> _PROBLEM_
Look below for the line containing "(92_eei_decisions.md); the shared"; write out that line and each one after it to the end, exactly, and nothing else.

**** RECORDS FOR THIS EXERCISE

-- ==== Sys2Proof/Machine/Policy.lean ====
section
/-! DEFINITION. The fixed values of the named constants of R5 for this hardware. Each is the spec's own decision
(92_eei_decisions.md); the shared operations take the constant as an argument and state the other value's effect where the rules
give it in a line. `ADDR_POLICY = wrap`, `OPC_0NNN = unrecognized` and `DECODE_STRICT = true` have no parameter: the model is
written for them (notes/assumptions/7.md). -/

namespace Sys2Proof.Machine.Policy

open Sys2Proof.Config

/-- `SHIFT_SRC = VX` (R5, D10). -/
def shiftSrc : ShiftSrc := .vx

/-- `FLAG_WRITE_ORDER = flag_last` (R5, D9). -/
def flagWriteOrder : FlagWriteOrder := .flagLast

/-- `LOGIC_WRITES_VF = false` (R5, D11). -/
def logicWritesVF : Bool := false

/-- `BLOCK_I_INCREMENT = none` (R5, D12). -/
def blockIncrement : BlockIncrement := .unchanged

/-- `KEYWAIT_MODE = edge` (R5, D16). -/
def keyWaitMode : KeyWaitMode := .edge

end Sys2Proof.Machine.Policy
end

********

> _WRITTEN RESPONSE_
(92_eei_decisions.md); the shared operations take the constant as an argument and state the other value's effect where the rules
give it in a line. `ADDR_POLICY = wrap`, `OPC_0NNN = unrecognized` and `DECODE_STRICT = true` have no parameter: the model is
written for them (notes/assumptions/7.md). -/

namespace Sys2Proof.Machine.Policy

open Sys2Proof.Config

/-- `SHIFT_SRC = VX` (R5, D10). -/
def shiftSrc : ShiftSrc := .vx

/-- `FLAG_WRITE_ORDER = flag_last` (R5, D9). -/
def flagWriteOrder : FlagWriteOrder := .flagLast

/-- `LOGIC_WRITES_VF = false` (R5, D11). -/
def logicWritesVF : Bool := false

/-- `BLOCK_I_INCREMENT = none` (R5, D12). -/
def blockIncrement : BlockIncrement := .unchanged

/-- `KEYWAIT_MODE = edge` (R5, D16). -/
def keyWaitMode : KeyWaitMode := .edge

end Sys2Proof.Machine.Policy
end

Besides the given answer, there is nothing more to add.